/-- The integer requantising drain of one element (R166). -/
def requant (acc za zb zo m0 csb rsa lo hi : Int) (ksum : Nat) (sh : Int) : Int :=
  let a1 := clampInt (acc - za * csb - zb * rsa + ksum * za * zb) (-(2 ^ 47 : Nat)) ((2 ^ 47 : Nat) - 1)
  clampInt (zo + roundShift (a1 * m0) (31 + sh).toNat) lo hi

/-! ## Random fractions (R169) -/

/-- hashr (R169). -/
def hashr (seed ctr : W64) : W64 :=
  let x := seed + ctr * 0xA7E13F59C2D86B4D
  let x := x ^^^ (x >>> 31)
  let x := x * 0x8F3A5C6ED21749B5
  let x := x ^^^ (x >>> 29)
  let x := x * 0xB36C0E9147A2D5F7
  x ^^^ (x >>> 32)

end Sys2Proof.Machine
end

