-- ==== Sys2Proof/Machine/Control.lean ====
section
/-! DEFINITION. Control words (0x30-0x37, 0x3F) and REP: R336, R380-R382, R385, R413, R423, R440, R458, R459, R467. -/
namespace Sys2Proof.Machine

/-- A target relative to the word's address (R330). -/
def relTarget (s : State) (imm : BitVec 48) : W64 := (curStrand s).pc + imm.signExtend 64

/-- BR's body (R380): a poisoned comparand ends the task. -/
def brBody (w : RI) (s : State) : Except Stop Out := do
  let a := rdS s w.a
  let b := rdS s w.b
  check (!(a.poi || b.poi)) causePoison 1 0
  .ok { s := s, target := if cmpCond w.sub.toNat a.v b.v then some (relTarget s w.imm) else none }
def execBr (w : RI) (s : State) : Host.Outcome State Fault Refusal := issue (.br w) (brBody w) s

/-- JMP's body (R413). -/
def jmpBody (w : RI) (s : State) : Except Stop Out := .ok { s := s, target := some (relTarget s w.imm) }
def execJmp (w : RI) (s : State) : Host.Outcome State Fault Refusal := issue (.jmp w) (jmpBody w) s

/-- The body of JMPR and RET (R413, R459): a poisoned register traps before any effect. -/
def jmprBody (w : RI) (s : State) : Except Stop Out := do
  let a := rdS s w.a
  check (!a.poi) causePoison 0 0
  .ok { s := s, target := some (a.v + w.imm.signExtend 64) }
def execJmpr (w : RI) (s : State) : Host.Outcome State Fault Refusal := issue (.jmpr w) (jmprBody w) s
def execRet (w : RI) (s : State) : Host.Outcome State Fault Refusal := issue (.ret w) (jmprBody w) s

/-- CALL's body (R385). -/
def callBody (w : RI) (s : State) : Except Stop Out :=
  .ok { s := s, writes := wrS w.d (afterWord (curStrand s)) false, bound := 2, target := some (relTarget s w.imm) }
def execCall (w : RI) (s : State) : Host.Outcome State Fault Refusal := issue (.call w) (callBody w) s

/-- LOOP's body (R423, R134): counter, rotation and branch in one step. -/
def loopBody (w : RI) (s : State) : Except Stop Out := do
  let d := rdS s w.d
  check (!d.poi) causePoison 1 0
  let c := d.v - 1
  .ok { s := modBank s fun b => { b with vrb := b.vrb - 1, krb := b.krb - 1 },
        writes := wrS w.d c false, bound := 2, target := if c != 0 then some (relTarget s w.imm) else none }
def execLoop (w : RI) (s : State) : Host.Outcome State Fault Refusal := issue (.loop w) (loopBody w) s

/-- BRQ's body (R382). -/
def brqBody (w : RI) (s : State) : Except Stop Out := do
  let v := rdS s w.a
  check (!v.poi) causePoison 1 0
  .ok { s := s, target := if v.v != 0 then some (relTarget s w.imm) else none }
def execBrq (w : RI) (s : State) : Host.Outcome State Fault Refusal := issue (.brq w) (brqBody w) s

/-- SYNCV's body (R467): no later word of the strand issues while a register result of an earlier one has not landed; once the watchdog has abandoned what it waits for, it is complete. -/
def syncvBody (s : State) : Except Stop Out := .ok { s := modStrand s fun x => { x with sync := x.nextId } }
def execSyncv (w : SYS) (s : State) : Host.Outcome State Fault Refusal := issue (.syncv w) syncvBody s

/-- NOP has no effect (R440). -/
def execNop (w : SYS) (s : State) : Host.Outcome State Fault Refusal := issue (.nop w) (fun s => .ok { s := s }) s

/-! ## REP (R336, R458) -/

/-- The step of a field letter: 0 D, 1 A, 2 B, 3 C, 4 none. -/
def repStep (w : REP) (f : Nat) : Int :=
  if f = 0 then w.sd.toInt else if f = 1 then w.sa.toInt else if f = 2 then w.sb.toInt else if f = 3 then w.sc.toInt else 0

/-- Registers in the file that an operand names (R336). -/
def fileSize (st : Strand) (r : Role) : Nat :=
  match r with
  | .src | .dst | .srcDst => scalarFile st
  | .vsrc | .vdst | .vreg => 64
  | .msrc | .mdst => 16
  | .idxSrc | .idxDst | .accum => 8
  | .wslot => 32

/-- A stepped number stays in its file and keeps the group alignment of R126 on every issue; a queue specifier admits only step 0. A tuple that a step misaligns
is found when its issue is decoded (R331, R336). -/
def stepOk (st : Strand) (w : REP) (o : Operand) : Bool :=
  let d := repStep w o.fld
  if d = 0 then true
  else if (o.role = .src || o.role = .dst || o.role = .vsrc) && o.code ≥ 64 then false
  else (List.range (w.count.toNat + 1)).all fun j =>
    let v : Int := o.code + j * d
    0 ≤ v && v < fileSize st o.role && (v % o.n = 0 || !(o.role = .vsrc || o.role = .vdst || o.role = .vreg))

/-- The format of a word whose C step must be 0 (R336). -/
def noStepC : Instr → Bool
  | .addi _ | .li _ | .lih _ | .br _ | .jmp _ | .jmpr _ | .call _ | .ret _ | .loop _ | .brq _ => true
  | .syncv _ | .nop _ | .binit _ | .barr _ | .bwait _ | .btest _ | .bexp _ | .csrr _ | .csrw _ | .csrs _ | .csrc _ | .trap _ | .eret _
  | .tlbinv _ | .idle _ | .halt _ | .bkpt _ | .swapb _ | .spill _ => true
  | _ => false

def isRep : Instr → Bool | .rep _ => true | _ => false

/-- The word after the one at PC, if it lies in the section and can be fetched and decoded. -/
def nextWord (s : State) : Option Instr :=
  let x := curStrand s
  match fetchCode s (curCtx s) (x.pc.toNat + 12) 12 with
  | .ok (v, _) => decodeWord (BitVec.ofNat 96 v)
  | .error _ => none

/-- REP's body: the checks of every issue, before any of them; then the next word issues under REP (R336, R458). What only the next word's own fetch or
decoding can refuse is left to that word. -/
def repBody (w : REP) (s : State) : Except Stop Out := do
  let x := curStrand s
  let inside := x.pc.toNat + 12 < sectionEnd x.base x.slate
  let i := if inside then nextWord s else none
  let c := match i with | some i => noStepC i && w.sc != 0 | none => false
  check (!c) 0x01 1 0
  check (inside && (match i with | some i => !isBranch i && !isRep i | none => true)) 0x0C 0 0
  check (match i with | some i => (operands s.curSt i).all (stepOk s.curSt w) | none => true) 0x0C 1 0
  let r : RepSt := { count := w.count.toNat, sd := w.sd.toInt, sa := w.sa.toInt, sb := w.sb.toInt, sc := w.sc.toInt }
  .ok { s := modStrand s fun x => { advancePc x with rep := some r, ready := coreTime s s.curCore + 1, stall := none }, issued := false }
def execRep (w : REP) (s : State) : Host.Outcome State Fault Refusal := issue (.rep w) (repBody w) s

end Sys2Proof.Machine
end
+--
PROBLEM DETAILS
Using the entries above, return exactly the lines from the line with "let v := rdS s w.a" to the line with "(R336, R458) -/", counting both of those lines.

OUTPUT OF THE EXERCISE
  let v := rdS s w.a
  check (!v.poi) causePoison 1 0
  .ok { s := s, target := if v.v != 0 then some (relTarget s w.imm) else none }
def execBrq (w : RI) (s : State) : Host.Outcome State Fault Refusal := issue (.brq w) (brqBody w) s

/-- SYNCV's body (R467): no later word of the strand issues while a register result of an earlier one has not landed; once the watchdog has abandoned what it waits for, it is complete. -/
def syncvBody (s : State) : Except Stop Out := .ok { s := modStrand s fun x => { x with sync := x.nextId } }
def execSyncv (w : SYS) (s : State) : Host.Outcome State Fault Refusal := issue (.syncv w) syncvBody s

/-- NOP has no effect (R440). -/
def execNop (w : SYS) (s : State) : Host.Outcome State Fault Refusal := issue (.nop w) (fun s => .ok { s := s }) s

/-! ## REP (R336, R458) -/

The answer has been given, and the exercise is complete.